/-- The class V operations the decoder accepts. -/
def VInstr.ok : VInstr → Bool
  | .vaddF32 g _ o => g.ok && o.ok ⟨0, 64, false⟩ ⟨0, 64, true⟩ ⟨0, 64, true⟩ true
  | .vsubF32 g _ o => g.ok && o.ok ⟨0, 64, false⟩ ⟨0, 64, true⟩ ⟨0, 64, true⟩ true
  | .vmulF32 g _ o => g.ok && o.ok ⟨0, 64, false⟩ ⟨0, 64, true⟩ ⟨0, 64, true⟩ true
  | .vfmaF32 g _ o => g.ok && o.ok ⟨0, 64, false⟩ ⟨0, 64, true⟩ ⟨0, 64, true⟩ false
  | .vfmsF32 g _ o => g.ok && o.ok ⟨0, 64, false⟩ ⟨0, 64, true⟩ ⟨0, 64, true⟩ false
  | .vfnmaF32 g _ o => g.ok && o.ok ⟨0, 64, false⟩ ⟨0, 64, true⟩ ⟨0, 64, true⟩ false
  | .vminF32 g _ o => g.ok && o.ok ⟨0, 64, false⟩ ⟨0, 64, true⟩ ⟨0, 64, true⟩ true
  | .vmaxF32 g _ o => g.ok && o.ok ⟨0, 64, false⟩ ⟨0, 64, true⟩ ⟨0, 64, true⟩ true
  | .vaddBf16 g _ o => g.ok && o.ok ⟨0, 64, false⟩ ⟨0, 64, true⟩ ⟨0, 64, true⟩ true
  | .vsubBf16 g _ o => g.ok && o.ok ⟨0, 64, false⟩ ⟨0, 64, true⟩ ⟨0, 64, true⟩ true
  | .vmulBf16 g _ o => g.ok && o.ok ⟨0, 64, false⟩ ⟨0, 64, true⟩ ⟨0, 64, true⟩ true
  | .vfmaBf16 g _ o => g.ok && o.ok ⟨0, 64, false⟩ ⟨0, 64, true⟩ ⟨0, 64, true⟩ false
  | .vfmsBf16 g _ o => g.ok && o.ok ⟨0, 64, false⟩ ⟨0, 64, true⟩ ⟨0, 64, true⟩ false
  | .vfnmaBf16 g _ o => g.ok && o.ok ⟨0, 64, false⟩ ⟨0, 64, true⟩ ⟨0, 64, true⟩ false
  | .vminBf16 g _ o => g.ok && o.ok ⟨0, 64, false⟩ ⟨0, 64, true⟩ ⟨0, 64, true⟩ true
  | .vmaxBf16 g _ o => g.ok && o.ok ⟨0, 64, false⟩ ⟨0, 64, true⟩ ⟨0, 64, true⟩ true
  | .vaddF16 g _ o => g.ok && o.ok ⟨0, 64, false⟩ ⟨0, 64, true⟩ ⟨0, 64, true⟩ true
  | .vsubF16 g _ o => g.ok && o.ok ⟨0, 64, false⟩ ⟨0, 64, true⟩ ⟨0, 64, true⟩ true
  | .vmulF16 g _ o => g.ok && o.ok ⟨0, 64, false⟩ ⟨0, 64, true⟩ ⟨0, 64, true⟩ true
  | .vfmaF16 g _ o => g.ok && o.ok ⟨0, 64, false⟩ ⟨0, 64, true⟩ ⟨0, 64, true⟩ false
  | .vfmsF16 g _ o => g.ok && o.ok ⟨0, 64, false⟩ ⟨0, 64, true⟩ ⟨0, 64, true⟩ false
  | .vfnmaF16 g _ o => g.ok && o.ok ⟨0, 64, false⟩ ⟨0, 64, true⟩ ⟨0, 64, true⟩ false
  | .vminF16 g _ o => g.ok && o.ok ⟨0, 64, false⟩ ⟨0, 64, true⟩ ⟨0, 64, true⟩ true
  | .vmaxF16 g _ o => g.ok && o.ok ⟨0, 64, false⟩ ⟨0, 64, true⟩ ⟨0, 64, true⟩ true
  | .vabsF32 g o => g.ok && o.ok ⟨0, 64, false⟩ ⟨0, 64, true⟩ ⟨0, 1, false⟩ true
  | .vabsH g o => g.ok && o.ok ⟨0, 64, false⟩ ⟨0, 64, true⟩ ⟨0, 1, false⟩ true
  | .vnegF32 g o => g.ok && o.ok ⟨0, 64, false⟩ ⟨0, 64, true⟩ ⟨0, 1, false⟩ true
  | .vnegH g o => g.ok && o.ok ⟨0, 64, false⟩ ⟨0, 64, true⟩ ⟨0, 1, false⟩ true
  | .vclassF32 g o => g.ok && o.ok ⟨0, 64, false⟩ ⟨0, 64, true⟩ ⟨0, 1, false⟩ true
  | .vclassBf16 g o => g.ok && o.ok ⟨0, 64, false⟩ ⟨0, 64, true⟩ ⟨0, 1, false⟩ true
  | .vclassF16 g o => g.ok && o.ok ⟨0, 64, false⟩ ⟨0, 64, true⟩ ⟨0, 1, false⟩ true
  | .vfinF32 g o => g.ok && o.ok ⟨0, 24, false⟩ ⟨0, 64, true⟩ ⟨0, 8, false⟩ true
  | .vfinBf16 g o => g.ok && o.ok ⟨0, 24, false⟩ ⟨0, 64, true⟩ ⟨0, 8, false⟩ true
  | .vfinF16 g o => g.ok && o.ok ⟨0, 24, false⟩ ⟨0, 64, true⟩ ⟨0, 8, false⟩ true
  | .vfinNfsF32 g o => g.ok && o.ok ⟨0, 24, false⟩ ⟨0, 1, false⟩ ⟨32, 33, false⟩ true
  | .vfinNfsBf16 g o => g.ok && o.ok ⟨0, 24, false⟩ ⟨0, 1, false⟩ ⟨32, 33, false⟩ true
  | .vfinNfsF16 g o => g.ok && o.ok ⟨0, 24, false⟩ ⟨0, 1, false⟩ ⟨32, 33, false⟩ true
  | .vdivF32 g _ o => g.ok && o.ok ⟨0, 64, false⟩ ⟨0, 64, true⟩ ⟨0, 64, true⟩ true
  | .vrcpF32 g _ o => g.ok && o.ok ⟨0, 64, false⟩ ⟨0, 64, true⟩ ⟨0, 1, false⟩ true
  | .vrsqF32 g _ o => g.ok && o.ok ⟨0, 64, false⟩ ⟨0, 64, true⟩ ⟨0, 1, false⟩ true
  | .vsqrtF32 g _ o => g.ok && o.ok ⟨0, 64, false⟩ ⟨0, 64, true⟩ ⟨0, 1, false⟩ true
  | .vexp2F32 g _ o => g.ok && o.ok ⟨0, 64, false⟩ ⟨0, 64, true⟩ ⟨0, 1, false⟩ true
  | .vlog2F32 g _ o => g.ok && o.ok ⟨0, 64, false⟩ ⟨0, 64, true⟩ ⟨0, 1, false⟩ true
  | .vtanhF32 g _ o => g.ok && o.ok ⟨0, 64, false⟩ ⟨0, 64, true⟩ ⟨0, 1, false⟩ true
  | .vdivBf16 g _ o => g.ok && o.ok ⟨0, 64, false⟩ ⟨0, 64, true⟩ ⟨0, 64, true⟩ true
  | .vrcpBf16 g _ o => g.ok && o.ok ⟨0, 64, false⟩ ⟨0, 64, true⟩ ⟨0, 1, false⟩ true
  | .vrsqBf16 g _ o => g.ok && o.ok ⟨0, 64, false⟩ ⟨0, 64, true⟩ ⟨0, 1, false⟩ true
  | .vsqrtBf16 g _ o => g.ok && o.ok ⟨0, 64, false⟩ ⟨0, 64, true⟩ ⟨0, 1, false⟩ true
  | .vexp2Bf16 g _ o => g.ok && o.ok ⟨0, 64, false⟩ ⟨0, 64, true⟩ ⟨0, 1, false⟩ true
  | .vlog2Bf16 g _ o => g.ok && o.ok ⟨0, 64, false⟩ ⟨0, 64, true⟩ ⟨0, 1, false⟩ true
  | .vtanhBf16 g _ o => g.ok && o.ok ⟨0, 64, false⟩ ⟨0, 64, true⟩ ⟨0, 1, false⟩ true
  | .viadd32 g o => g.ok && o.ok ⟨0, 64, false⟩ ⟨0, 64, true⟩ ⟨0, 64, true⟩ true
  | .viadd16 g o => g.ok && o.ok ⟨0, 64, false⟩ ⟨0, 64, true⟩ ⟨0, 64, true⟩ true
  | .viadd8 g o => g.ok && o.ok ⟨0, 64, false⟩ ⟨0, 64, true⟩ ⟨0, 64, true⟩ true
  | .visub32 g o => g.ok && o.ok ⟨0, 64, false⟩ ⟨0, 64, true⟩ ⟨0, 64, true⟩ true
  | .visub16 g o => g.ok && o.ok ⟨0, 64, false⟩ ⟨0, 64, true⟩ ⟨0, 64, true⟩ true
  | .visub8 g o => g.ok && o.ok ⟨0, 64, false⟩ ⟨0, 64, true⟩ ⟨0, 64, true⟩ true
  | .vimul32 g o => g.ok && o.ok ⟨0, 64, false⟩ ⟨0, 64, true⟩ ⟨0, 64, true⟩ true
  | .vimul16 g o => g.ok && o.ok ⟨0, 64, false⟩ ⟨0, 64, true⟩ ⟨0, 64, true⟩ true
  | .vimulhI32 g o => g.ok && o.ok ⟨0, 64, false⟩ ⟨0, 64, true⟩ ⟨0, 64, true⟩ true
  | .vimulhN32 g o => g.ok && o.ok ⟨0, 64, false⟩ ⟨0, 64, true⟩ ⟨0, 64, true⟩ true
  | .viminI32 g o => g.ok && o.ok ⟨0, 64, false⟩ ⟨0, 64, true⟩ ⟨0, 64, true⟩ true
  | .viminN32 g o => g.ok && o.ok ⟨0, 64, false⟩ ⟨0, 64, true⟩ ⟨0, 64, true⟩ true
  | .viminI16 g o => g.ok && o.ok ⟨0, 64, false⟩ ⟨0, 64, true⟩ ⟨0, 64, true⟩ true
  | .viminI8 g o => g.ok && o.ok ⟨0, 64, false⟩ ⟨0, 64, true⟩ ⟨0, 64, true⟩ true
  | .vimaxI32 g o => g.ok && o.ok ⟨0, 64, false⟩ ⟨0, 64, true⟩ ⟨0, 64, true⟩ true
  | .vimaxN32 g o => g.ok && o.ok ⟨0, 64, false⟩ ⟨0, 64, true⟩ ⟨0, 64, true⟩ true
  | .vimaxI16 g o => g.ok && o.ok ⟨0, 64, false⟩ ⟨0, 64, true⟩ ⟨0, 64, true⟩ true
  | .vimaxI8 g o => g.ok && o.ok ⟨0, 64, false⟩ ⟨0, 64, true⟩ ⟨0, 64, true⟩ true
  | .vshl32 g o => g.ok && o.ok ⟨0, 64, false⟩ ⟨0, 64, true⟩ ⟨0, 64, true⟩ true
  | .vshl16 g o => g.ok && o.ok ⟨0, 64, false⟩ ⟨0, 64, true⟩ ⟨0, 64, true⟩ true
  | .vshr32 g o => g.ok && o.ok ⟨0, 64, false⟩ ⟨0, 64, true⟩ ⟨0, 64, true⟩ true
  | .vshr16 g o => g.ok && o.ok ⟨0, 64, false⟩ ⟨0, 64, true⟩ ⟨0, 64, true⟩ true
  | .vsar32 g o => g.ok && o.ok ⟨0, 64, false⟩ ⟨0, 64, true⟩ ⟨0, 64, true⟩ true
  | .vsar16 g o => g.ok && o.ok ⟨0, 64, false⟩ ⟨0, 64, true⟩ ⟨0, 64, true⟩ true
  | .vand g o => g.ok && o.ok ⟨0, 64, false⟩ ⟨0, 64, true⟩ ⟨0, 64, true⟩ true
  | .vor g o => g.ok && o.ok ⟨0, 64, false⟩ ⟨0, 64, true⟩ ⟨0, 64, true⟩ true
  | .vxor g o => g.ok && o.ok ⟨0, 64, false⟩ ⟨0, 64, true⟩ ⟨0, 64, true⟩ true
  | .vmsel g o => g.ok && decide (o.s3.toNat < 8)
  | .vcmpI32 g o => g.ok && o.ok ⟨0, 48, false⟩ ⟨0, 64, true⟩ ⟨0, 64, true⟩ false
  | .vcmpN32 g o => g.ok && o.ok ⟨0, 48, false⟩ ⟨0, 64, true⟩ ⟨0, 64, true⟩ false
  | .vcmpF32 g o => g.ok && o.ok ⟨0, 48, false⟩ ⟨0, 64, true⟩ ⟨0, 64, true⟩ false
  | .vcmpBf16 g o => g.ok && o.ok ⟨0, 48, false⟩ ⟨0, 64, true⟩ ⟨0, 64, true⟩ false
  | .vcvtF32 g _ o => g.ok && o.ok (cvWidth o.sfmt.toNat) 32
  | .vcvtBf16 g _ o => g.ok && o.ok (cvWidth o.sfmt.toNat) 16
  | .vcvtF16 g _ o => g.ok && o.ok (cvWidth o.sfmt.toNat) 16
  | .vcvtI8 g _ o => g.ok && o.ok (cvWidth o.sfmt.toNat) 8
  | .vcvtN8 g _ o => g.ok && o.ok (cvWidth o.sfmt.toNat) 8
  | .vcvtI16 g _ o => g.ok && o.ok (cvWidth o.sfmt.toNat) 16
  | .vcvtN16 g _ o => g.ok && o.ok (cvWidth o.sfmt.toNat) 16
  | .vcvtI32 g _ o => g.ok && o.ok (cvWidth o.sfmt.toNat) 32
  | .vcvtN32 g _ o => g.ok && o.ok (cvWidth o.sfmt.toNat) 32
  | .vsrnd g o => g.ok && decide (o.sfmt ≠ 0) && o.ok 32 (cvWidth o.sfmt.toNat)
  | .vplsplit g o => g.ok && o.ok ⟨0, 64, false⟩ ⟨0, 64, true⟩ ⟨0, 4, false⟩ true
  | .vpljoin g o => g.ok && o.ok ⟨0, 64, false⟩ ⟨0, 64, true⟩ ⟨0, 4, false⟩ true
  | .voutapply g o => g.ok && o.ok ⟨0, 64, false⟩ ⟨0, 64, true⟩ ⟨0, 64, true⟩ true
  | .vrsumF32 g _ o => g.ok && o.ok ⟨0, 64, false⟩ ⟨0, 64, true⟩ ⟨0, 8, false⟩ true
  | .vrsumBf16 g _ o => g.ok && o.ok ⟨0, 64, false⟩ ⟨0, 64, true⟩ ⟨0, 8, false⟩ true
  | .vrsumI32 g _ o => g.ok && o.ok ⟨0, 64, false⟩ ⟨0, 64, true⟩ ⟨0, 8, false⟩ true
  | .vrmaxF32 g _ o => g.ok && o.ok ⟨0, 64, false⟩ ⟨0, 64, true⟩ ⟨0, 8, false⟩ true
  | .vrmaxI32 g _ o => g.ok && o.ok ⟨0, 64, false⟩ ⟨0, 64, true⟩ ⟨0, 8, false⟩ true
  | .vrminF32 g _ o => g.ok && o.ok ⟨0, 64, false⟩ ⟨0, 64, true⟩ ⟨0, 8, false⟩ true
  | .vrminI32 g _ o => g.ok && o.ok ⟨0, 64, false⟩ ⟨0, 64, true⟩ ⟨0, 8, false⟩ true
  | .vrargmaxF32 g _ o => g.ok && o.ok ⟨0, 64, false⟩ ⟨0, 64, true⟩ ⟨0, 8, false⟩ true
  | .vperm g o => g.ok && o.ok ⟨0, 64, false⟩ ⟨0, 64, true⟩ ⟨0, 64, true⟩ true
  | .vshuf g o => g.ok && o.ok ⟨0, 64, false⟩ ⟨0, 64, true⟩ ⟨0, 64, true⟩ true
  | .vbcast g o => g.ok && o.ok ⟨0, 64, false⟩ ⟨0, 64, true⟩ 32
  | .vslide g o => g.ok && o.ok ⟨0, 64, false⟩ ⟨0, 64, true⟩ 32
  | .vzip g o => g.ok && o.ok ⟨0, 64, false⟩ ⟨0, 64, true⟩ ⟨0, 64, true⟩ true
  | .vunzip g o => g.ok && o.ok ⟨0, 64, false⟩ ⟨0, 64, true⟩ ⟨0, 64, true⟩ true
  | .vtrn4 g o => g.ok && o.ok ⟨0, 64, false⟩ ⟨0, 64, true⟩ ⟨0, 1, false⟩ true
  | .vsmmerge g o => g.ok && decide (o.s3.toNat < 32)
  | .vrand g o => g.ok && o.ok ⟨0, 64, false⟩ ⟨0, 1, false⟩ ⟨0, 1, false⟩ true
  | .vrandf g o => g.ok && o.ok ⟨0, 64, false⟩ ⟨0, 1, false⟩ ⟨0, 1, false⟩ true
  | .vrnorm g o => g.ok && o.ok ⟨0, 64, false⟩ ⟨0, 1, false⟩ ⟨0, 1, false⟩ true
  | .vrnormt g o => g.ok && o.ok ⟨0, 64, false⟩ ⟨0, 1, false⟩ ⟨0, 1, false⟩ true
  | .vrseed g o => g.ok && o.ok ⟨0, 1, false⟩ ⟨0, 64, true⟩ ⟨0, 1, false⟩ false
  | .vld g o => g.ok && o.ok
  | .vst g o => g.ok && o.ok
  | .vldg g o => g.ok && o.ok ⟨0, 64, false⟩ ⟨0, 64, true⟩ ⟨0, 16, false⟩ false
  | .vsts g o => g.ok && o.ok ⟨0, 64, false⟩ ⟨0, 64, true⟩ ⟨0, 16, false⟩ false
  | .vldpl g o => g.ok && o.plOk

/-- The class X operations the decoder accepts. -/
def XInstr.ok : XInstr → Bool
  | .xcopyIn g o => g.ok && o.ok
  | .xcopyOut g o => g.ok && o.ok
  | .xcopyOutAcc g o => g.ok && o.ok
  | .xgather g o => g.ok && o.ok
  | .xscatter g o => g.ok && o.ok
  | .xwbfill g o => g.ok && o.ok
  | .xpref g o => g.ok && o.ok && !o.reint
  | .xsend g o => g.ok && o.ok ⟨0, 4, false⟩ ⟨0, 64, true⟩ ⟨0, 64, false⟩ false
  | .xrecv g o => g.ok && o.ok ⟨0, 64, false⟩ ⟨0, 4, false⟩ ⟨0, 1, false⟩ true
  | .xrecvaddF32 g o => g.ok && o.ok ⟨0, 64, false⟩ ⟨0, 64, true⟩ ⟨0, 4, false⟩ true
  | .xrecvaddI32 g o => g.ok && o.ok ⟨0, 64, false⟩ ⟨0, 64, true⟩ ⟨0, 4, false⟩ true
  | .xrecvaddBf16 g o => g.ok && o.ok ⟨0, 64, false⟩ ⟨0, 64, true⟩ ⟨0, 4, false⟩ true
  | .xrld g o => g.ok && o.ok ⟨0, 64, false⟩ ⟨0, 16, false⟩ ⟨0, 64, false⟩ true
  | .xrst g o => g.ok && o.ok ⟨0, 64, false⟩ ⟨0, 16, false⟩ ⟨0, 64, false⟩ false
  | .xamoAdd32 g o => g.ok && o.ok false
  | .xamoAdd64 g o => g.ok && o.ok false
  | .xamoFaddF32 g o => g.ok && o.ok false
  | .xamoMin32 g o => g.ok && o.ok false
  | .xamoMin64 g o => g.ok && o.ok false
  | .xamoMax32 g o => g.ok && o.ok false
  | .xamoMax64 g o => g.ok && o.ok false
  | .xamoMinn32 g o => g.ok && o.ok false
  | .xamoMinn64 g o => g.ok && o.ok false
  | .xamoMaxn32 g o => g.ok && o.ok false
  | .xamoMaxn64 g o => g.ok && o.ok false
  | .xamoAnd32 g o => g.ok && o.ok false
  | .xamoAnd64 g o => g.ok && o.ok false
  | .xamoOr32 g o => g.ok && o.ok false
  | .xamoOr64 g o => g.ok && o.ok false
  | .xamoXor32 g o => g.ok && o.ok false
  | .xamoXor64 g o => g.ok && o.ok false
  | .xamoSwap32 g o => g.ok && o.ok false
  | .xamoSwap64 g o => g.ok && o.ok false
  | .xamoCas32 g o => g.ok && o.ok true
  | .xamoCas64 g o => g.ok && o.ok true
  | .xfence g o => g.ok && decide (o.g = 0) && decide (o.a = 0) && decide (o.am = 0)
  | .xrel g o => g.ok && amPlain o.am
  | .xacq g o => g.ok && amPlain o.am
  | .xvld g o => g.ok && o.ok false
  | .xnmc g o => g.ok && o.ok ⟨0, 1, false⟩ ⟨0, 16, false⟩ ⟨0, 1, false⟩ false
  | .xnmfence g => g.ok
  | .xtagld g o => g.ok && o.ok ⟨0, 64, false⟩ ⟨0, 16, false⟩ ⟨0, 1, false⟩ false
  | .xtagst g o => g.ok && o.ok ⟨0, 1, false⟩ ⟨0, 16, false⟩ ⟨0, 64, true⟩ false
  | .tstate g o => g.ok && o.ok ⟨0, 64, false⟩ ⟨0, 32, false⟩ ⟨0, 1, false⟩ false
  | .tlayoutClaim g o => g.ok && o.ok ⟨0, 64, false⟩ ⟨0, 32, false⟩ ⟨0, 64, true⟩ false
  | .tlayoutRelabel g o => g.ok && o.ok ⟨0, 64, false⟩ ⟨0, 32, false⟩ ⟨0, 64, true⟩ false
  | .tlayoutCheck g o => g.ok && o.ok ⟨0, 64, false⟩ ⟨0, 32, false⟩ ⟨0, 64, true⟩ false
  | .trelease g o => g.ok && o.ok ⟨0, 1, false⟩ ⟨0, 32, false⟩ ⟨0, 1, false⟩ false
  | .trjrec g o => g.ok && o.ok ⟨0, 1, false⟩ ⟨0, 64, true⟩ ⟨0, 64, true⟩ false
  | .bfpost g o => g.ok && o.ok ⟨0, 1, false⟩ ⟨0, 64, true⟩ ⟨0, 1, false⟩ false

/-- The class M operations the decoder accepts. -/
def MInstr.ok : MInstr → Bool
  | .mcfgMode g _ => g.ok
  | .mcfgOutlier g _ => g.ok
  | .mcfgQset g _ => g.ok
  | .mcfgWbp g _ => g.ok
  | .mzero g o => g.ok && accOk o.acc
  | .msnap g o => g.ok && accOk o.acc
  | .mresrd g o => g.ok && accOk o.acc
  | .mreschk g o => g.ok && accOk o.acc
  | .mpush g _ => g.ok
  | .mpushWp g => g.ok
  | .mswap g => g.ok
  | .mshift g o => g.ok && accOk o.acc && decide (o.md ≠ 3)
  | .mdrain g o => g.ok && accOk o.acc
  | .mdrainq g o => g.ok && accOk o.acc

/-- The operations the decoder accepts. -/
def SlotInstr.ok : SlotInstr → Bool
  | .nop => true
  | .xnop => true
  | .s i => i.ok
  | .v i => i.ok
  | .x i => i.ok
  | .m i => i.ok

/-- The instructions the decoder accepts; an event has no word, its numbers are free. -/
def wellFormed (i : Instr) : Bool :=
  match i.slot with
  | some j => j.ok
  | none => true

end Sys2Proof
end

######

-- What is being asked --
Go through the data and copy every line that includes "accOk".

-- Solution to this task --
  | .mzero g o => g.ok && accOk o.acc
  | .msnap g o => g.ok && accOk o.acc
  | .mresrd g o => g.ok && accOk o.acc
  | .mreschk g o => g.ok && accOk o.acc
  | .mshift g o => g.ok && accOk o.acc && decide (o.md ≠ 3)
  | .mdrain g o => g.ok && accOk o.acc
  | .mdrainq g o => g.ok && accOk o.acc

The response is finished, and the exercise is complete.